The government plans to save at least $12.83 billion (IDR200 trillion) from this year’s unused budget for next year’s spending, in a bid to beef up the country’s treasury while staying the course to fiscal consolidation ahead of the global uncertainties expected in 2023. The excess funds would fall under this year’s unused budget (SILPA), which was comparably higher than the IDR225 trillion the government raised through its burden-sharing scheme with Bank Indonesia.
The Asian Development Bank (ADB) trimmed Indonesia’s economic growth for the coming year to 4.8 percent in an annual basis, in its most recent December edition of the Asian Development Outlook Supplement report, which was published on Monday. According to the ADB, “growth would be restrained in 2023 by declining goods exports in line with the weakening of advanced economies.”
The global economy is projected to grow at just 1.6% in 2023 on tightening financial conditions, the ongoing impact of the Covid-19 pandemic on economic activity in China, and the impact of the Russia-Ukraine conflict on European energy supply, according to analysis by JP Morgan (JPM).
However, Indonesia’s Financial Services Authority (OJK) sees the potential for the global economy to slide into recession – defined as two consecutive quarters of negative GDP growth.
The World Bank has criticized Indonesia’s trade policies for their restrictions on imports, as studies show that such measures are counterproductive to achieving value-added manufacturing development.
During the launch of the Indonesia Economic Prospects (IEP) 2022 December edition, the Bretton Woods institution explained that non-tariff measures (NTMs), services-trade restrictions, and trade-facilitation issues needed to be addressed in order to accelerate manufacturing growth.

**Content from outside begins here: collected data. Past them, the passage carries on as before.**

-- ==== Sys2Proof/Tests/Slice0.lean ====
section
/-! SUPPORT. The model's own tests: an ill-formed term for each check, words written out from the manual's encodings, single
commands on small states, and for every statement with hypotheses a state and operands that meet them. -/

namespace Sys2Proof.Tests

open Sys2Proof.Machine Sys2Proof.Safety

-- The tests are checked one after another: side by side, their threads wait for one another and take much memory.
set_option Elab.async false

/-! ### Well-formedness: each check refuses a term that names no unit of the module, and takes the last one that it has -/

theorem test_wf_rooms_and_halls : (Instr.wellFormed (.commit 1280 ⟨false, 0⟩) = false ∧
    Instr.wellFormed (.commit 1279 ⟨false, 0⟩) = true) ∧
    (Instr.wellFormed (.heartbeat 2) = false ∧ Instr.wellFormed (.heartbeat 1) = true) ∧
    (Instr.wellFormed (.washPage 4) = false ∧ Instr.wellFormed (.washPage 3) = true) ∧
    (Instr.wellFormed (.hbmRefresh 128) = false ∧ Instr.wellFormed (.hbmRefresh 127) = true) ∧
    (Instr.wellFormed (.hbmAccessComplete 0 (.corrected 36)) = false ∧
      Instr.wellFormed (.hbmAccessComplete 0 (.corrected 35)) = true) := by decide

theorem test_wf_suites_and_contexts : (Instr.wellFormed (.dispatchLanding 256) = false ∧
    Instr.wellFormed (.dispatchLanding 255) = true) ∧
    (Instr.wellFormed (.waitRecheck 4096 0) = false ∧ Instr.wellFormed (.waitRecheck 4095 16) = false ∧
      Instr.wellFormed (.waitRecheck 4095 15) = true) ∧
    (Instr.wellFormed (.activate .own 0) = false ∧ Instr.wellFormed (.activate .own 64) = false ∧
      Instr.wellFormed (.activate .own 63) = true) ∧
    (Instr.wellFormed (.barrierRelease 0 2 0) = false ∧ Instr.wellFormed (.barrierRelease 255 1 15) = true) := by decide

theorem test_wf_ports_and_links : (Instr.wellFormed (.portRegulatorIssue 2571) = false ∧
    Instr.wellFormed (.portRegulatorIssue 2592) = false ∧ Instr.wellFormed (.portRegulatorIssue 2586) = true) ∧
    (Instr.wellFormed (.pairLease 12 0) = false ∧ Instr.wellFormed (.pairLease 11 0) = true) ∧
    (Instr.wellFormed (.ingestFrame 4 ⟨0, none, []⟩) = false ∧ Instr.wellFormed (.ingestFrame 3 ⟨0, none, []⟩) = true) ∧
    (Instr.wellFormed (.linkDown 12) = false ∧ Instr.wellFormed (.linkDown 41) = false ∧
      Instr.wellFormed (.linkDown 40) = true) ∧
    (Instr.wellFormed (.vectorUnmask 1 2048) = false ∧ Instr.wellFormed (.vectorUnmask 1 2047) = true) := by decide

theorem test_wf_errors_and_channels : (Instr.wellFormed (.rungTimeout 6 (.room 0)) = false ∧
    Instr.wellFormed (.rungTimeout 0 (.room 0)) = false ∧ Instr.wellFormed (.rungTimeout 5 (.brick 327680)) = false ∧
    Instr.wellFormed (.rungTimeout 5 (.brick 327679)) = true) ∧
    (Instr.wellFormed (.tallyFire 10 (.room 0)) = false ∧ Instr.wellFormed (.tallyFire 9 (.copyEngine 1)) = true) ∧
    (Instr.wellFormed (.tamperEvent 0 6) = false ∧ Instr.wellFormed (.tamperEvent 0 5) = true) ∧
    (Instr.wellFormed (.timeSyncExchange 5 0) = false ∧ Instr.wellFormed (.timeSyncExchange 4 0) = true) ∧
    (Instr.wellFormed (.saveDone 1 7) = false ∧ Instr.wellFormed (.saveDone 1 6) = true) ∧
    (Instr.wellFormed (.upload (.can 0 128) 0 0) = false ∧ Instr.wellFormed (.upload (.can 1 127) 0 0) = true) ∧
    (Instr.wellFormed (.registerWrite .own (.bar0 0 65536) []) = false ∧
      Instr.wellFormed (.registerWrite .own (.bar0 0 65535) []) = true) ∧
    (Instr.wellFormed (.thermalSensorChange (.junction 0 64) 0) = false ∧
      Instr.wellFormed (.thermalSensorChange (.junction 3 63) 0) = true) ∧
    (Instr.wellFormed (.gutterPieceReduce 0 0 4096 0 0 0) = false ∧
      Instr.wellFormed (.gutterPieceReduce 0 0 4095 0 1023 4095) = true) ∧
    (Instr.wellFormed (.getVersion (.dict .own 64) 0) = false ∧ Instr.wellFormed (.getVersion (.doe 1) 0) = true) := by decide

/-! ### Words of the Foreman, written out from R79 to R81, and of the micro-program store, from R106 and R107 -/

theorem test_decode_scalar : decodeForeman 7 0b00000100000000100010000110000000#32 = some (.add 7 ⟨false, 0⟩ 1 2 3) ∧
    decodeForeman 7 0b01100100000000000000000000000000#32 = none ∧
    decodeForeman 7 0b00101010101111100001111111111111#32 = some (.addi 7 ⟨true, 2⟩ 31 1 0xFFF) ∧
    decodeForeman 7 0b00110100000001000000000000000101#32 = some (.movi 7 ⟨false, 0⟩ 2 5) ∧
    decodeForeman 7 0#32 = none := by decide

theorem test_decode_control : decodeForeman 0 0b01000100001111111111111111111110#32 = some (.br 0 ⟨false, 0⟩ 0x3FFFFE) ∧
    decodeForeman 0 0b01001000000010000000000000000011#32 = some (.loop 0 ⟨false, 0⟩ 4 3) ∧
    decodeForeman 0 0b00111000000000000001000100100000#32 = some (.cmp 0 ⟨false, 0⟩ 0 1 2 0x20) ∧
    decodeForeman 0 0b01010100000000100010000110101000#32 = some (.atomSwap 0 ⟨false, 0⟩ 1 2 3) ∧
    decodeForeman 0 0b01010100000000100010000111000000#32 = none := by decide

theorem test_decode_tiles : decodeForeman 0 0b10100000000001001000110000011000#32 = some (.mma 0 ⟨false, 0⟩ 1 2 3 0x18) ∧
    decodeForeman 0 0b10010100000001001000000000000011#32 = some (.dmaget 0 ⟨false, 0⟩ 1 2 3) ∧
    decodeForeman 0 0b10101000000000000000000010100000#32 = some (.vec 0 ⟨false, 0⟩ 5) ∧
    decodeForeman 0 0b10110000000001001000110000000010#32 = some (.conva 0 ⟨false, 0⟩ 1 2 3 2) ∧
    decodeForeman 0 0b11101100000001001000110000000000#32 = some (.plumb 0 ⟨false, 0⟩ 1 2 3) := by decide

theorem test_decode_waits : decodeForeman 0 0b11000000000000001000000001100001#32 = some (.gsend 0 ⟨false, 0⟩ 2 3 1) ∧
    decodeForeman 0 0b11001100000000000001000100000000#32 = some (.signal 0 ⟨false, 0⟩ 1 2) ∧
    decodeForeman 0 0b11010100000000000000000000001111#32 = some (.barrier 0 ⟨false, 0⟩ 15) ∧
    decodeForeman 0 0b11100000000000000000000000000001#32 = some (.course 0 ⟨false, 0⟩ 1) ∧
    decodeForeman 0 0b11101000000000000000000000000000#32 = some (.commit 0 ⟨false, 0⟩) := by decide

theorem test_decode_micro :
    decodeMicro 0x0410C40000000200#64 = some (.fma 1 3 4 0 0 2) ∧ decodeMicro 0x2800000000100300#64 = some (.ld 0 0 0 16 3) ∧
    decodeMicro 0x3800000000000105#64 = some (.loop 1 5) ∧ decodeMicro 0x3C00000000000000#64 = some .done ∧
    decodeMicro 0x4000000000000000#64 = none := by decide

/-- The opcode table gives its rows no bits. -/
theorem test_no_table_words : decodeTableWord 32 0x04022180 = none ∧ (State.reset.withFetchWord 32 0x04022180).pending = [] := by
  decide

/-! ### Single commands on small states -/

/-- A module whose Room 0 runs a program and belongs to no Suite. -/
def roomZero (f : Foreman) : State := { rooms := [(0, { foreman := { f with run := .running } })] }
/-- The guard p0: always executes. -/
def always : Guard := ⟨false, 0⟩
/-- A number read from the state that a command answers; none where it stops. -/
def seen {α : Type} (f : State → α) : Host.Outcome State Fault Refusal → Option α
  | .next t => some (f t)
  | _ => none
def reg (k : BitVec 5) (t : State) : W64 := (t.room 0).foreman.reg k
def pcOfZero (t : State) : Nat := (t.room 0).foreman.pc
def runOfZero (t : State) : RunState := (t.room 0).foreman.run

theorem test_add_wraps :
    seen (reg 1) (exec (.add 0 always 1 2 3) (roomZero { s := [(2, 0xFFFFFFFFFFFFFFFF#64), (3, 2)] })) = some 1 := by decide
theorem test_sub_own_source : seen (reg 2) (exec (.sub 0 always 2 2 3) (roomZero { s := [(2, 5), (3, 7)] })) =
    some 0xFFFFFFFFFFFFFFFE#64 := by decide
theorem test_write_to_s0_is_discarded : seen (reg 0) (exec (.movi 0 always 0 5) (roomZero {})) = some 0 ∧
    seen pcOfZero (exec (.movi 0 always 0 5) (roomZero {})) = some 1 := by decide
theorem test_movi_extends_sign : seen (reg 4) (exec (.movi 0 always 4 0x8000) (roomZero {})) =
    some 0xFFFFFFFFFFFF8000#64 := by decide
theorem test_ori_does_not : seen (reg 4) (exec (.ori 0 always 4 0 0x800) (roomZero {})) = some 0x800 := by decide
theorem test_sra_by_65_shifts_by_1 : seen (reg 1) (exec (.sra 0 always 1 2 3)
    (roomZero { s := [(2, 0x8000000000000000#64), (3, 65)] })) = some 0xC000000000000000#64 := by decide
theorem test_cmp_signed_and_unsigned :
    seen (fun t => (t.room 0).foreman.pred 1) (exec (.cmp 0 always 1 2 3 0x20) (roomZero { s := [(2, 0xFFFFFFFFFFFFFFFF#64), (3, 1)] })) =
      some false ∧
    seen (fun t => (t.room 0).foreman.pred 1) (exec (.cmp 0 always 1 2 3 0x40) (roomZero { s := [(2, 0xFFFFFFFFFFFFFFFF#64), (3, 1)] })) =
      some true := by decide
theorem test_false_guard : seen (reg 1) (exec (.movi 0 ⟨false, 1⟩ 1 5) (roomZero {})) = some 0 ∧
    seen (reg 1) (exec (.movi 0 ⟨true, 1⟩ 1 5) (roomZero {})) = some 5 := by decide
theorem test_branch_back : seen pcOfZero (exec (.br 0 always 0x3FFFFF) (roomZero { pc := 4 })) = some 3 := by decide
theorem test_loop_opens_and_repeats :
    seen (fun t => (t.room 0).foreman.loops) (exec (.loop 0 always 1 2) (roomZero { s := [(1, 3)] })) = some [⟨1, 2, 3⟩] ∧
    seen pcOfZero (exec (.movi 0 always 0 0) (roomZero { pc := 2, loops := [⟨1, 2, 3⟩] })) = some 1 ∧
    seen pcOfZero (exec (.movi 0 always 0 0) (roomZero { pc := 2, loops := [⟨1, 2, 1⟩] })) = some 3 := by decide
theorem test_fifth_loop_faults : seen runOfZero (exec (.loop 0 always 1 2)
    (roomZero { s := [(1, 1)], loops := List.replicate 4 ⟨0, 9, 2⟩ })) = some (.faulted 0x0A) := by decide
theorem test_program_store_ends : seen runOfZero (exec (.movi 0 always 1 5) (roomZero { pc := 4095 })) = some (.faulted 0x04) := by
  decide
theorem test_reserved_selector : seen runOfZero (exec (.rdsr 0 always 1 11) (roomZero {})) = some (.faulted 0x01) := by decide
theorem test_store_is_little_endian :
    seen (fun t => Store.range 0 (t.room 0).pantry 8 4) (exec (.sts 0 always 1 2 0x20) (roomZero { s := [(1, 8), (2, 0x11223344)] })) =
      some [0x44, 0x33, 0x22, 0x11] := by decide
theorem test_load_misaligned : seen runOfZero (exec (.lds 0 always 1 2 0x30) (roomZero { s := [(2, 4)] })) = some (.faulted 0x05) := by
  decide
theorem test_load_past_the_pantry : seen runOfZero (exec (.lds 0 always 1 2 0x00) (roomZero { s := [(2, 0x100000)] })) =
    some (.faulted 0x04) := by decide
theorem test_tdset_layer : seen (fun t => ((t.room 0).foreman.desc 3).layer) (exec (.tdset 0 always 3 1 5) (roomZero { s := [(1, 0x1234)] })) =
    some 0x234 := by decide
theorem test_tdset_reserved : seen runOfZero (exec (.tdset 0 always 3 1 8) (roomZero {})) = some (.faulted 0x01) := by decide
theorem test_xorshift : xorshift 1 = 0x0000000040822041#64 := by decide
theorem test_fp32_add_ties_to_even : fp32Add 0x4B800000#32 0x3F800000#32 = 0x4B800000#32 ∧
    fp32Add 0x7F7FFFFF#32 0x7F7FFFFF#32 = 0x7F800000#32 ∧ fp32Add 0x00000000#32 0x80000000#32 = 0#32 ∧
    fp32Add 0x7F800000#32 0xFF800000#32 = 0x7FC00000#32 := by decide
theorem test_uop_iadd_wraps : seen (fun t => Store.get 0 (((t.room 0).brick 0).acc) 2)
    (exec (.uopIadd 0 2 0 1 0 0) (State.modSuite (State.setCtx { roomZero {} with rooms := [(0, {
      foreman := { run := .running }, member := some ⟨0, 0, 0, false⟩, bricks := [(0, { acc := [(0, 0xFFFFFFFF#32), (1, 3)] })] })] } 0 none) 0
      fun x => { x with step := some { ctx := 0, queue := 0, count := 0, dispatched := 0, det := false, lanes := 16, nrooms := 1, cacheBytes := 0
                                       desc := parseStep [] } })) = some 2 := by decide
theorem test_uop_end_of_store : seen runOfZero (exec (.uopNop 0) { rooms := [(0, { foreman := { run := .running }, micro := { pc := 255 } })] }) =
    some (.faulted 0x09) := by decide
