-- ==== Sys2Proof/Word.lean ====
section
/-! DEFINITION. The word types of HUFFCORE: one width each, fixed by 00_scope.md R8 and 10_state.md. -/

namespace Sys2Proof

/-- A 32-bit host register, operand or command word (REG_W, 00_scope.md R8). -/
abbrev Word := BitVec 32

/-- A byte of a FIFO, or a symbol (SYM_W = 8, 00_scope.md R8). -/
abbrev Byte := BitVec 8

/-- An index of the node arena, or NIL (IDX_W = 9, 00_scope.md R8). -/
abbrev NodeIdx := BitVec 9

/-- A heap priority: 31 bits, never negative (PRIO_W, 00_scope.md R8; 10_state.md R26). -/
abbrev Prio := BitVec 31

/-- A table with one entry for each of the 256 symbols (00_scope.md R8). -/
abbrev SymTable (α : Type) := Vector α 256

end Sys2Proof
end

World Bank research showed that Indonesia’s trade volume in goods and services over the past 40 years was half the global average, but only a third of the growth in Malaysia, Thailand, and the Philippines.
Deindustrialization that happened after the Asian Financial Crisis, meanwhile, had shrunk the country’s value-added exports from 31 percent of total gross domestic product (GDP) in 2002 to just 19 percent in 2021. “Indonesia’s trade potential has been slightly lagging behind the unprecedented growth of world trade over the past four decades,” World Bank senior economist Csilla Lakatos said.